Immigration, intégration et nationalité

M. le président.  - L'ordre du jour appelle la discussion du projet de loi, adopté par l'Assemblée nationale, relatif à l'immigration, à l'intégration et à la nationalité.

Discussion générale

M. Brice Hortefeux, ministre de l'intérieur, de l'outre-mer, des collectivités territoriales et de l'immigration.  - Comme tous ses grands partenaires, la France doit relever le défi de la régulation des flux migratoires et de la lutte contre l'immigration clandestine. Sous l'impulsion du président de la République, nous approfondissons la politique volontaire et concertée menée depuis 2002, qui s'inscrit dans un mouvement européen. On se souvient, en effet, que j'avais fait adopter sous présidence française de l'Union, à l'unanimité des 27, un Pacte européen sur l'immigration.

Je veux rendre hommage à M. Besson, qui a porté ce texte à l'Assemblée nationale en septembre, au président et au rapporteur de la commission, à M. Longuet, président du groupe UMP, à Mme Troendle, à MM. Nègre et Jacques Gautier pour les améliorations qu'ils ont proposées. Je sais aussi l'attention que porte le groupe de l'Union centriste à ces questions.

M. David Assouline.  - La drague commence.

M. Brice Hortefeux, ministre.  - Notre politique est cohérente, organisée et concertée. Elle se bâtit d'abord sur des principes simples et justes : comme tous les pays, la France a le droit de choisir qui elle souhaite accueillir sur son territoire ; tous les étrangers en situation irrégulière ont vocation à être reconduits dans leur pays d'origine, même si des situations particulières, humanitaires ou politiques, peuvent être prises en compte ; les étrangers accueillis légalement ont, pour l'essentiel, les mêmes droits que les Français. C'est une politique humaine et ferme dans la lutte contre l'immigration clandestine et les formes d'esclavagisme moderne qui vont avec.

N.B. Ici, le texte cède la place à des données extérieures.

/-- A slot is still referred to. -/
def Tile.referred (x : Tile) (now slot : Nat) : Bool :=
  (x.engines.any fun e => e.2.all.any fun t => t.refers now slot) || x.array.nests.any fun n => n.refers now slot

/-- SLOT_DRAIN_END: the slot is free once nothing refers to it (R241). -/
def execSlotDrainEnd (tile slot : Nat) (s : State) : Host.Outcome State Fault Refusal :=
  .next (if (s.tile tile).slot slot = .draining ∧ !(s.tile tile).referred s.now slot then
    (s.setSlot tile slot .free).onTile tile fun x => { x with freed := slot :: x.freed.filter fun n => decide (n ≠ slot) } else s)

/-! ## The array's forms (R310-R315) -/

/-- MCFG. -/
def execMcfg (level field : BitVec 4) (xa : BitVec 4) (s : State) : Host.Outcome State Fault Refusal :=
  s.attempt s.arrayIllegal fun s =>
    s.onArray s.here fun y => { y with shadow := Shadow.put y.shadow (shadowKey level.toNat field.toNat) (s.x xa) }

/-- MGO (R310). -/
def execMgo (lra lrb : Bool) (bound : BitVec 20) (s : State) : Host.Outcome State Fault Refusal :=
  let x := s.tile s.here
  let h := x.array.shadow
  let slots := Shadow.releases h lra lrb
  s.logged s.arrayIllegal (firstCause [Shadow.shapeCause h, x.nestCause h]) (16 * slots.length) fun s =>
    let s1 := s.record none slots
    if x.array.queued s.now then s1.waitFor bound 0 (.nest lra lrb) else s1.commitNest s.latch.core lra lrb

/-- A waiting MGO commits when no committed nest is unstarted. -/
def State.pollNest (s : State) (c : Nat) (lra lrb : Bool) : Option State :=
  if (s.tile (tileOf c)).array.queued s.now then none else some (s.commitNest c lra lrb)

/-- What is committed has been written on an earlier cycle (R313). -/
def State.arrayDone (s : State) (c : Nat) : Bool :=
  let x := (s.tile (tileOf c)).array
  x.quiescent && decide (x.wrote < s.now)

/-- MWAIT. -/
def execMwait (bound : BitVec 20) (s : State) : Host.Outcome State Fault Refusal :=
  s.attempt s.arrayIllegal fun s => if (s.tile s.here).array.quiescent then s else s.waitFor bound 0 .array

/-- MSWAP: the swap is tried from the next cycle on, and the next bundle waits for it. -/
def execMswap (bound : BitVec 20) (s : State) : Host.Outcome State Fault Refusal :=
  s.attempt s.arrayIllegal fun s =>
    let id := (s.tile s.here).array.next
    let s1 := s.onArray s.here fun y => { y with swaps := y.swaps ++ [id], next := id + 1 }
    (s1.post (s.now + 1) rankStore (.bankSwap s.here id)).waitFor bound 0 (.swap id)

/-- BANK_SWAP (R313). -/
def execBankSwap (tile ticket : Nat) (s : State) : Host.Outcome State Fault Refusal :=
  .next (
    let x := (s.tile tile).array
    if !x.swaps.contains ticket then s
    else if x.quiescent && decide (x.wrote < s.now) then
      s.onArray tile fun y => { y with vis := !y.vis, swaps := y.swaps.filter fun n => decide (n ≠ ticket) }
    else s.post (s.now + 1) rankStore (.bankSwap tile ticket))

/-- A waiting MSWAP's swap has been made. -/
def State.swapDone (s : State) (c ticket : Nat) : Bool := !(s.tile (tileOf c)).array.swaps.contains ticket

/-- An accumulator tile that does not exist (R61). -/
def State.accIllegal (s : State) : Option TrapInfo := s.arrayIllegal

/-- MCLR (R314). -/
def execMclr (acc : BitVec 4) (s : State) : Host.Outcome State Fault Refusal :=
  s.logged s.arrayIllegal none 0 fun s =>
    let s1 := s.record none []
    let x := (s.tile s.here).array
    let at_ := max (s.now + 4) (if x.lastW = 0 then 0 else x.lastW + 1)
    (s1.onArray s.here fun y =>
      { y with
        clears := y.clears ++ [{ id := x.next, acc := acc.toNat, due := at_, issued := s.now, bank0 := x.vis, seen := false }],
        next := x.next + 1, lastW := max y.lastW at_ }).post at_ rankQuay (.mclrPerform s.here acc.toNat x.next)

/-- MCLR_PERFORM (R246). -/
def execMclrPerform (tile acc ticket : Nat) (s : State) : Host.Outcome State Fault Refusal :=
  .next (match (s.tile tile).array.clears.find? fun e => decide (e.id = ticket) with
    | none => s
    | some k =>
      (s.onTile tile fun x => if k.seen then x else x.setBank k.bank0 (Memory.zero (x.bank k.bank0) (acc * 16384) 16384)).onArray tile fun y =>
        { y with clears := y.clears.filter fun e => decide (e.id ≠ ticket), wrote := s.now })

/-- Table 14.6. -/
def State.mstat (s : State) : Nat :=
  let x := s.tile s.here
  let eng (f : Engine → Bool) (n : Nat) : Nat := bitOf (f (Table.get Engine.reset x.engines n))
  let mask (f : Engine → Bool) (ns : List Nat) : Nat := ns.foldl (fun v n => v + eng f n * 2 ^ n) 0
  if s.me.split ∧ s.me.coreNo = 1 then mask Engine.isBound [4, 5] * 2 ^ 38 + mask Engine.busy [4, 5] * 2 ^ 32
  else
    bitOf x.array.vis * 2 ^ 46 + bitOf (x.array.queued s.now) * 2 ^ 45 + bitOf (!x.array.quiescent) * 2 ^ 44 +
      mask Engine.isBound (List.range 6) * 2 ^ 38 + mask Engine.busy (List.range 6) * 2 ^ 32 +
      (List.range 32).foldl (fun v n => v + bitOf (x.claims n) * 2 ^ n) 0

/-- MSTAT. -/
def execMstat (d : BitVec 4) (s : State) : Host.Outcome State Fault Refusal :=
  s.attempt s.computeForm fun s => s.writeX 1 d (BitVec.ofNat 64 s.mstat)

/-! ## Sheaf reduction (R316, R317) -/

/-- The members of a tile's sheaf, member 0 first. -/
def sheafTiles (t : Nat) : List Nat := gangTiles 1 t

def State.mredOf (s : State) (sheaf : Nat) : Mred := Table.get Mred.none s.mreds sheaf
def State.setMred (s : State) (sheaf : Nat) (x : Mred) : State := { s with mreds := Table.set Mred.none s.mreds sheaf x }

/-- The waits of the members learn q and the latest arrival's tile. -/
def tellQ (q last : Nat) (w : Wait) : Wait :=
  match w.what with
  | .mred none acc => { w with what := .mred (some (q, last)) acc }
  | _ => w

/-- q of a reduction to which all four members have come, and the lowest tile among the latest arrivals. -/
def Mred.latest (r : Mred) : Nat × Nat :=
  let q := r.arrived.foldl (fun n e => max n e.2.2.2) 0
  (q, (((r.arrived.filter fun e => decide (e.2.2.2 = q)).map fun e => tileOf e.2.1).min?).getD 0)

/-- MRED. Row r of member m is sampled at q + POSm + 1 + 3r: in a gang every member has the same arrival, and begins with its own issue
(R168, R343); without one all begin once the last has come. A sampling step names row + 64 × member. -/
def execMred (acc : BitVec 4) (bound : BitVec 20) (s : State) : Host.Outcome State Fault Refusal :=
  s.logged s.arrayIllegal none 0 fun s =>
    let c := s.latch.core
    let tiles := sheafTiles s.here
    let sheaf := tiles.headD 0
    let m := (tiles.idxOf? s.here).getD 0
    let r := { s.mredOf sheaf with arrived := Table.put (s.mredOf sheaf).arrived m (c, acc.toNat, s.now - s.me.pos) }
    let gang := decide (s.me.gsize ≠ 0)
    let s0 := s.record none []
    let s1 := if gang then s0.post (s.now + 1) rankSample (.mredMerge sheaf (64 * m) none) else s0
    if r.arrived.length < 4 then (s1.setMred sheaf r).waitFor bound 200 (.mred none acc.toNat)
    else
      let l := r.latest
      let s2 := (s1.setMred sheaf { r with q := some l.1 }).waitFor bound 200 (.mred (some l) acc.toNat)
      let s3 := r.arrived.foldl (fun z e => z.onCore e.2.1 fun x =>
        { x with waits := x.waits.map (tellQ l.1 l.2), savedWaits := x.savedWaits.map (tellQ l.1 l.2) }) s2
      if gang then s3
      else r.arrived.foldl (fun z e => z.post (max (s.now + 1) (l.1 + 1)) rankSample (.mredMerge sheaf (64 * e.1) none)) s3

/-- A row of a member's visible tile. -/
def State.mredRow (s : State) (t acc row : Nat) : List Nat :=
  (List.range 64).map fun c => Memory.nat (s.tile t).visible (accAddr acc row c) 4

/-- ((m0 + m1) + (m2 + m3)) of one element. -/
def mergeFour (f : Fmt) (a b c d : Nat) : Nat := addFmt f (addFmt f a b) (addFmt f c d)

/-- The sample of row `k % 64` of member `k / 64`; the fourth sample of a row brings its write, at q + POS0 + 10 + 3r. -/
def State.sampleMred (s : State) (sheaf k : Nat) : State :=
  let r := s.mredOf sheaf
  let m := k / 64
  let row := k % 64
  let mine := Table.get (0, 0, 0) r.arrived m
  let q := r.q.getD mine.2.2
  if !(r.arrived.any fun e => decide (e.1 = m)) ∨ s.halted mine.1 then s
  else
    let rows := Table.put r.rows (row * 4 + m) (s.mredRow (tileOf mine.1) mine.2.1 row)
    let t := tileOf mine.1
    let s1 := (s.eccUse mine.1 t 3 [((s.tile t).visibleAt + accAddr mine.2.1 row 0, 256)]).setMred sheaf { r with rows := rows }
    let s2 := if row = 63 then s1
      else s1.post (max (s.now + 1) (q + (s.core mine.1).pos + 4 + 3 * row)) rankSample (.mredMerge sheaf (k + 1) none)
    let data := (List.range 4).filterMap fun i => (rows.find? fun e => decide (e.1 = row * 4 + i)).map Prod.snd
    if data.length < 4 then s2
    else (s2.setMred sheaf { r with rows := rows.filter fun e => decide (e.1 / 4 ≠ row) }).post
      (q + (s.core (Table.get (0, 0, 0) r.arrived 0).1).pos + 10 + 3 * row) rankQuay (.mredMerge sheaf row (some data))

/-- MRED_MERGE: the sample of a row of a member, or the write of the merged row. -/
def execMredMerge (sheaf row : Nat) (rows : Option (List (List Nat))) (s : State) : Host.Outcome State Fault Refusal :=
  .next (match rows with
    | none => s.sampleMred sheaf row
    | some data =>
      let lead := Table.get (0, 0, 0) (s.mredOf sheaf).arrived 0
      let f : Fmt := if Shadow.int (s.tile sheaf).array.shadow then .i32 else .f32
      let el (m c : Nat) : Nat := (data.getD m []).getD c 0
      let bytes := (List.range 64).flatMap fun c =>
        atAddr (accAddr lead.2.1 row c) (toBytes (mergeFour f (el 0 c) (el 1 c) (el 2 c) (el 3 c)) 4)
      let s1 := s.onTile sheaf fun x => x.setVisible (Memory.writeAll x.visible bytes)
      if row = 63 then s1.setMred sheaf Mred.none else s1)

/-- A waiting MRED is released. -/
def State.mredDone (s : State) (c : Nat) (q : Option (Nat × Nat)) : Bool :=
  match q with
  | none => false
  | some q => decide (q.1 + (s.core c).pos + 200 ≤ s.now)

/-- The producer of a waiting MRED (R317): the lowest member that has not issued, or the latest arrival. -/
def State.mredProducer (s : State) (c : Nat) (q : Option (Nat × Nat)) : Nat :=
  match q with
  | some l => l.2
  | none =>
    let tiles := sheafTiles (tileOf c)
    let r := s.mredOf (tiles.headD 0)
    ((((List.range 4).zip tiles).filter fun e => !(r.arrived.any fun a => decide (a.1 = e.1))).map Prod.snd).min?.getD (tileOf c)

end Sys2Proof.Machine
end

Une administration unique créée en 2007, baptisée à juste titre d'état-major et regroupée au sein du ministère de l'intérieur, pilote cette politique qui donne lieu à une concertation approfondie avec les pays d'origine des immigrants. Pas moins de quinze accords de gestion concertée ont été signés avec le Burkina Faso, le Brésil, le Sénégal ou le Monténégro. Le Sénat examinera bientôt l'accord avec le Cameroun.

N'en déplaise à certains, notre politique est non seulement comprise mais soutenue, partagée par tous nos partenaires européens. Je l'ai vérifié il y a quelques jours à Athènes : le Premier ministre grec, socialiste, l'approuve. Et je ne veux pas croire que les socialistes français soient isolés au sein de l'Internationale socialiste.

M. David Assouline.  - Nous le sommes. Voyez Ben Ali !

M. Brice Hortefeux, ministre.  - Vous persistez donc à être minoritaires parmi les minoritaires. (Applaudissements à droite) Je m'adresse aussi aux communistes, dont les camarades cypriotes mènent la même politique d'immigration que nous. Au printemps, je poursuivrai en réunissant à Paris l'Espagne, l'Allemagne, le Royaume-Uni et l'Italie ainsi que les principaux pays d'entrée en Europe : Malte, Chypre et la Grèce.

Je souhaite que le débat soit constructif et que personne ne campe sur des positions idéologiques ou ne fasse preuve d'archaïsme dogmatique.

M. David Assouline.  - On vous fait confiance !

M. Brice Hortefeux, ministre.  - Notre politique a donné des résultats positifs, à considérer le nombre de reconduites à la frontière mais aussi les moyens que nous avons mobilisés pour démanteler les filières -pas moins de 183 ont été démantelées- et l'augmentation du nombre d'opérations de lutte contre le travail illégal. C'est dire notre volontarisme car, pour nous, il ne s'agit pas de dossiers mais d'hommes et de femmes, et parfois d'enfants, livrés à la cupidité des passeurs, et parfois de patrons sans scrupule...

M. David Assouline.  - Eux ne sont pas en prison !

M. Brice Hortefeux, ministre.  - Ce combat juste nous concerne tous.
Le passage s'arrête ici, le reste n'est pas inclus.